### Assignment
The whole of the data is to be returned without a single change.

++++ The records ++++

/-- The command is accepted: its block is read, REF moves to what it touches, the token goes to D. -/
def State.acceptCmd (s : State) (c : Cmd) (blk : List Byte) (ref : List Nat) : State :=
  let c' := s.asAccepted c blk ref
  let tok := c'.tok
  let s := { s.fresh with e := s.e.bumpTok c.core c.ctx c.eng }
  let s := (s.modWg c.core c.slot fun g => (g.lowerRef c.ref).raiseRef ref).modCmd c.id fun _ => c'
  let s := if c.eng == 0 && c.fn == 4 then s.openIt c' tok false else if c.eng == 1 && c.fn == 0 then s.openIt c' tok true else s
  let s := if c.eng == 1 then
      let touch (q : Session) : Session := if q.core == c.core && q.ctx == c.ctx && c'.handle == some q.tok then { q with used := s.now } else q
      { s with e := { s.e with sessions := s.e.sessions.map touch } }
    else s
  (s.answerCmd c (BitVec.ofNat 32 tok)).addTok c'

/-- A request of a memory-side unit is at the controller of a pseudo-channel: bkon lets it finish (R242, R249). -/
def State.pchBusy (s : State) (stack pch : Nat) : Bool :=
  let on (home ctx ia : Nat) : Bool := match s.xlate home ctx (secOf ia) with
    | .ok x => !x.hst && stackOf x.pa == stack && pchOf x.pa == pch
    | _ => false
  s.m.atoms.any (fun a => a.fwd && on a.home a.ctx a.ia) || s.m.writes.any fun w => w.state == .forwarded && on w.home w.ctx w.ia

/-- bkon waits for what the controller of its pseudo-channel has accepted. -/
def State.bkonWaits (s : State) (c : Cmd) (blk : List Byte) : Bool :=
  c.eng == 1 && c.fn == 0 && match s.frameOf c (numAt blk 0 8) with
    | .ok (some (_, _, x)) => s.pchBusy (stackOf x.pa) (pchOf x.pa)
    | _ => false

/-- Held on an unmapped page, where it tries again; what follows it goes on (R233). -/
def State.holdCmd (s : State) (id home ia : Nat) : State := s.modCmd id fun c => { c with heldOn := some (home, ia) }

/-- CMD_ACCEPT: the oldest issued command of a core's engine that no unmapped page holds (R229, R231, R233). -/
def execCmdAccept (id : Nat) (s : State) : Host.Outcome State Fault Refusal :=
  match s.e.cmds.find? (·.id == id) with
  | none => .next s
  | some c =>
    match s.wg? c.core c.slot with
    | none => .next s
    | some g =>
      let first := (s.e.waiting c.core c.eng).all fun x => decide (c.id ≤ x.id) || x.heldOn.isSome
      if c.state != .issued || !first || !(s.ctx c.ctx).runs || !g.resident then .next s
      else
        let blk := if c.block then slice g.tile c.a.toNat 64 else []
        match s.examine c g blk with
        | .ok (.error k) => .next (s.refuseCmd c k)
        | .ok (.ok ranges) =>
          let ref := rangeGranules ranges
          .next (if (g.lowerRef c.ref).refRoom ref && !s.bkonWaits c blk then s.acceptCmd c blk ref else s)
        | .hold s => .next s
        | .page s home ia => .next (s.holdCmd id home ia)
        | .viol ia a => .next (((s.acceptCmd c blk []).violCmd c ia a).endError (s.asAccepted c blk []) 8)

/-! Completion (R232, R243). -/

/-- A command completes and counts n. -/
def State.endOk (s : State) (c : Cmd) (n total : Nat) : State :=
  ((s.dropCmd c).wordOf c fun g off => if n == 0 then g else g.arrive off n).setTok c 0 total

/-- Its turn: four commands of a Retriever run at once, and one that an unmapped page holds holds no other (R233, R235);
commands of one handle run in acceptance order. -/
def Eng.turn (q : Eng) (c : Cmd) : Bool :=
  let ahead := q.cmds.filter fun x => x.core == c.core && x.eng == c.eng && x.state == .accepted && decide (x.turn < c.turn)
  (c.eng != 0 || decide ((ahead.filter (·.heldOn.isNone)).length < 4)) &&
  (c.handle.isNone || ahead.all fun x => !(x.ctx == c.ctx && x.handle == c.handle))

/-- Source bytes that a copy reads, and elements of a memory-side unit's command (R247). -/
def Cmd.total (c : Cmd) : Nat :=
  match c.eng with
  | 0 => (copyOf c.fn c.blk).srcLen 0
  | 2 => c.num 0x10 4
  | _ => 0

++++

### Exercise answer
/-- The command is accepted: its block is read, REF moves to what it touches, the token goes to D. -/
def State.acceptCmd (s : State) (c : Cmd) (blk : List Byte) (ref : List Nat) : State :=
  let c' := s.asAccepted c blk ref
  let tok := c'.tok
  let s := { s.fresh with e := s.e.bumpTok c.core c.ctx c.eng }
  let s := (s.modWg c.core c.slot fun g => (g.lowerRef c.ref).raiseRef ref).modCmd c.id fun _ => c'
  let s := if c.eng == 0 && c.fn == 4 then s.openIt c' tok false else if c.eng == 1 && c.fn == 0 then s.openIt c' tok true else s
  let s := if c.eng == 1 then
      let touch (q : Session) : Session := if q.core == c.core && q.ctx == c.ctx && c'.handle == some q.tok then { q with used := s.now } else q
      { s with e := { s.e with sessions := s.e.sessions.map touch } }
    else s
  (s.answerCmd c (BitVec.ofNat 32 tok)).addTok c'

/-- A request of a memory-side unit is at the controller of a pseudo-channel: bkon lets it finish (R242, R249). -/
def State.pchBusy (s : State) (stack pch : Nat) : Bool :=
  let on (home ctx ia : Nat) : Bool := match s.xlate home ctx (secOf ia) with
    | .ok x => !x.hst && stackOf x.pa == stack && pchOf x.pa == pch
    | _ => false
  s.m.atoms.any (fun a => a.fwd && on a.home a.ctx a.ia) || s.m.writes.any fun w => w.state == .forwarded && on w.home w.ctx w.ia

/-- bkon waits for what the controller of its pseudo-channel has accepted. -/
def State.bkonWaits (s : State) (c : Cmd) (blk : List Byte) : Bool :=
  c.eng == 1 && c.fn == 0 && match s.frameOf c (numAt blk 0 8) with
    | .ok (some (_, _, x)) => s.pchBusy (stackOf x.pa) (pchOf x.pa)
    | _ => false

/-- Held on an unmapped page, where it tries again; what follows it goes on (R233). -/
def State.holdCmd (s : State) (id home ia : Nat) : State := s.modCmd id fun c => { c with heldOn := some (home, ia) }

/-- CMD_ACCEPT: the oldest issued command of a core's engine that no unmapped page holds (R229, R231, R233). -/
def execCmdAccept (id : Nat) (s : State) : Host.Outcome State Fault Refusal :=
  match s.e.cmds.find? (·.id == id) with
  | none => .next s
  | some c =>
    match s.wg? c.core c.slot with
    | none => .next s
    | some g =>
      let first := (s.e.waiting c.core c.eng).all fun x => decide (c.id ≤ x.id) || x.heldOn.isSome
      if c.state != .issued || !first || !(s.ctx c.ctx).runs || !g.resident then .next s
      else
        let blk := if c.block then slice g.tile c.a.toNat 64 else []
        match s.examine c g blk with
        | .ok (.error k) => .next (s.refuseCmd c k)
        | .ok (.ok ranges) =>
          let ref := rangeGranules ranges
          .next (if (g.lowerRef c.ref).refRoom ref && !s.bkonWaits c blk then s.acceptCmd c blk ref else s)
        | .hold s => .next s
        | .page s home ia => .next (s.holdCmd id home ia)
        | .viol ia a => .next (((s.acceptCmd c blk []).violCmd c ia a).endError (s.asAccepted c blk []) 8)

/-! Completion (R232, R243). -/

/-- A command completes and counts n. -/
def State.endOk (s : State) (c : Cmd) (n total : Nat) : State :=
  ((s.dropCmd c).wordOf c fun g off => if n == 0 then g else g.arrive off n).setTok c 0 total

/-- Its turn: four commands of a Retriever run at once, and one that an unmapped page holds holds no other (R233, R235);
commands of one handle run in acceptance order. -/
def Eng.turn (q : Eng) (c : Cmd) : Bool :=
  let ahead := q.cmds.filter fun x => x.core == c.core && x.eng == c.eng && x.state == .accepted && decide (x.turn < c.turn)
  (c.eng != 0 || decide ((ahead.filter (·.heldOn.isNone)).length < 4)) &&
  (c.handle.isNone || ahead.all fun x => !(x.ctx == c.ctx && x.handle == c.handle))

/-- Source bytes that a copy reads, and elements of a memory-side unit's command (R247). -/
def Cmd.total (c : Cmd) : Nat :=
  match c.eng with
  | 0 => (copyOf c.fn c.blk).srcLen 0
  | 2 => c.num 0x10 4
  | _ => 0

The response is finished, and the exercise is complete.